> EXERCISE REQUIREMENTS:
From the data below, retype exactly the lines starting with the one that contains "Elem, NoWrap x →" and ending with the one that contains "(∀ i : Fin 16, 0", both included.

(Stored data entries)
/-- R129, and R136, which the spec marks as derived from it: FCSWAP with flag 1 exchanges the two registers and with flag 0 leaves them, limb for limb, whatever
the limbs; with a = b nothing changes. -/
def Obligations.FcswapExchangesOrKeeps : Prop :=
  ∀ (a b : FReg) (flag : Bool) (s : State), ∃ t, exec (.fcswap a b flag) s = .next t ∧
    t.getF a = (if flag then s.getF b else s.getF a) ∧ t.getF b = (if flag then s.getF a else s.getF b) ∧
    (a = b → t.f = s.f) ∧ WroteOnly [a, b] s t ∧ Completed s t

/-- R131, R123: FINV's result is the last of a chain that starts at the operand, squares 254 times and multiplies by
the operand (as it was) after each squaring but those at k = 2 and k = 4. -/
def Obligations.FinvRunsFermatChain : Prop :=
  ∀ (d : FReg) (s1 : Src) (s : State), ∃ t, exec (.finv d s1) s = .next t ∧
    (∃ c : Nat → Elem, c 254 = s.opnd s1 ∧ t.getF d = c 0 ∧
      ∀ k < 254, c k = if k = 2 ∨ k = 4 then mulred (c (k + 1)) (c (k + 1))
        else mulred (mulred (c (k + 1)) (c (k + 1))) (s.opnd s1)) ∧
    MulredRange (t.getF d) ∧ WroteOnly [d] s t ∧ Completed s t

/-- R132, an inference the spec marks as derived: CARRY leaves limbs 1 to 15 in [0, 65535] for any input, and every MULRED result also has limb 0 in
[−38, 65573], because one pass leaves limb 0 below 2^53 in magnitude. -/
def Obligations.CarryAndMulredRanges : Prop :=
  (∀ (x : Elem) (i : Fin 16), i ≠ 0 → 0 ≤ (carry x)[i].toInt ∧ (carry x)[i].toInt ≤ 65535) ∧
  (∀ x : Elem, -2 ^ 53 < (carry x)[0].toInt ∧ (carry x)[0].toInt < 2 ^ 53) ∧
  (∀ a b : Elem, MulredRange (mulred a b)) ∧ (∀ a : Elem, MulredRange (inverse a))

/-- R133, an inference the spec marks as derived from R120: when no limb wraps, one CARRY changes the value by exactly 2p times the carry out of limb 15. -/
def Obligations.CarryKeepsResidue : Prop :=
  ∀ x : Elem, NoWrap x →
    val (carry x) = val x - exactCarry x 16 * (2 ^ 256 - 38) ∧
    val (carry x) = val x - 2 * (fieldPrime : Int) * exactCarry x 16 ∧
    val (carry x) % (fieldPrime : Int) = val x % (fieldPrime : Int)

/-- R134, an inference the spec marks as derived: inside the envelope no folded column wraps and MULRED represents the product mod p; outside it need not
(operands 2^40 and 2^40). -/
def Obligations.MulredRepresentsProduct : Prop :=
  (∀ a b : Elem, Within a (2 ^ 26) → Within b (2 ^ 26) →
    (∀ k : Fin 16, (product a b)[k].toInt = folded a b k) ∧
    val (mulred a b) % (fieldPrime : Int) = val a * val b % (fieldPrime : Int)) ∧
  mulred (limbs 0 |>.set 0 (2 ^ 40)) (limbs 0 |>.set 0 (2 ^ 40)) = limbs 0

/-- R135, an inference the spec marks as derived: with no wrap FADD and FSUB are exact on limbs and on values, and a signed sum of at most 1000 MULRED outputs stays inside
the FMUL envelope. -/
def Obligations.SumEnvelopes : Prop :=
  (∀ x y : Elem, (∀ i : Fin 16, FitsLimb (x[i].toInt + y[i].toInt)) →
    (∀ i : Fin 16, (addLimbs x y)[i].toInt = x[i].toInt + y[i].toInt) ∧ val (addLimbs x y) = val x + val y) ∧
  (∀ x y : Elem, (∀ i : Fin 16, FitsLimb (x[i].toInt - y[i].toInt)) →
    (∀ i : Fin 16, (subLimbs x y)[i].toInt = x[i].toInt - y[i].toInt) ∧ val (subLimbs x y) = val x - val y) ∧
  (∀ l : List (Bool × Elem × Elem), l.length ≤ 1000 →
    Within (signedSum l) (1000 * 65573 + 1) ∧ Within (signedSum l) (2 ^ 26))

/-- R137, an inference the spec marks as derived: inside the envelope INV(a) represents the power p − 2 of a. (That this power is the inverse is Fermat's
theorem for the prime p and is not claimed here.) -/
def Obligations.InverseIsFermatPower : Prop :=
  ∀ a : Elem, Within a (2 ^ 26) → residue (inverse a) = residue a ^ (fieldPrime - 2)

/-! ## Packing (41_codec.md) -/

/-- R170: FUNPACK. -/
def Obligations.FunpackReadsIn : Prop :=
  (∀ (d : FReg) (s : State), ∃ t, exec (.funpack d) s = .next t ∧
    (∀ i : Fin 16, (t.getF d)[i].toInt = s.inp[2 * i.val].toNat + 256 * s.inp[2 * i.val + 1].toNat) ∧
    (∀ i : Fin 16, 0 ≤ (t.getF d)[i].toInt ∧ (t.getF d)[i].toInt ≤ 65535) ∧
    val (t.getF d) = leNat s.inp ∧ t.inp = s.inp ∧ WroteOnly [d] s t ∧ Completed s t) ∧
  (∀ d, fieldsOf (encode (.funpack d)) = (0x08, d.val, 0, 0, 0, 0)) ∧
  (∀ (d : FReg) (s : State), (∀ k : Fin 32, s.inp[k] = BitVec.ofNat 8 k) → ∃ t, exec (.funpack d) s = .next t ∧
    ∀ i : Fin 16, (t.getF d)[i] = BitVec.ofNat 64 (2 * i.val + 256 * (2 * i.val + 1)))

> ANSWER FOR THE TASK:
  ∀ x : Elem, NoWrap x →
    val (carry x) = val x - exactCarry x 16 * (2 ^ 256 - 38) ∧
    val (carry x) = val x - 2 * (fieldPrime : Int) * exactCarry x 16 ∧
    val (carry x) % (fieldPrime : Int) = val x % (fieldPrime : Int)

/-- R134, an inference the spec marks as derived: inside the envelope no folded column wraps and MULRED represents the product mod p; outside it need not
(operands 2^40 and 2^40). -/
def Obligations.MulredRepresentsProduct : Prop :=
  (∀ a b : Elem, Within a (2 ^ 26) → Within b (2 ^ 26) →
    (∀ k : Fin 16, (product a b)[k].toInt = folded a b k) ∧
    val (mulred a b) % (fieldPrime : Int) = val a * val b % (fieldPrime : Int)) ∧
  mulred (limbs 0 |>.set 0 (2 ^ 40)) (limbs 0 |>.set 0 (2 ^ 40)) = limbs 0

/-- R135, an inference the spec marks as derived: with no wrap FADD and FSUB are exact on limbs and on values, and a signed sum of at most 1000 MULRED outputs stays inside
the FMUL envelope. -/
def Obligations.SumEnvelopes : Prop :=
  (∀ x y : Elem, (∀ i : Fin 16, FitsLimb (x[i].toInt + y[i].toInt)) →
    (∀ i : Fin 16, (addLimbs x y)[i].toInt = x[i].toInt + y[i].toInt) ∧ val (addLimbs x y) = val x + val y) ∧
  (∀ x y : Elem, (∀ i : Fin 16, FitsLimb (x[i].toInt - y[i].toInt)) →
    (∀ i : Fin 16, (subLimbs x y)[i].toInt = x[i].toInt - y[i].toInt) ∧ val (subLimbs x y) = val x - val y) ∧
  (∀ l : List (Bool × Elem × Elem), l.length ≤ 1000 →
    Within (signedSum l) (1000 * 65573 + 1) ∧ Within (signedSum l) (2 ^ 26))

/-- R137, an inference the spec marks as derived: inside the envelope INV(a) represents the power p − 2 of a. (That this power is the inverse is Fermat's
theorem for the prime p and is not claimed here.) -/
def Obligations.InverseIsFermatPower : Prop :=
  ∀ a : Elem, Within a (2 ^ 26) → residue (inverse a) = residue a ^ (fieldPrime - 2)

/-! ## Packing (41_codec.md) -/

/-- R170: FUNPACK. -/
def Obligations.FunpackReadsIn : Prop :=
  (∀ (d : FReg) (s : State), ∃ t, exec (.funpack d) s = .next t ∧
    (∀ i : Fin 16, (t.getF d)[i].toInt = s.inp[2 * i.val].toNat + 256 * s.inp[2 * i.val + 1].toNat) ∧
    (∀ i : Fin 16, 0 ≤ (t.getF d)[i].toInt ∧ (t.getF d)[i].toInt ≤ 65535) ∧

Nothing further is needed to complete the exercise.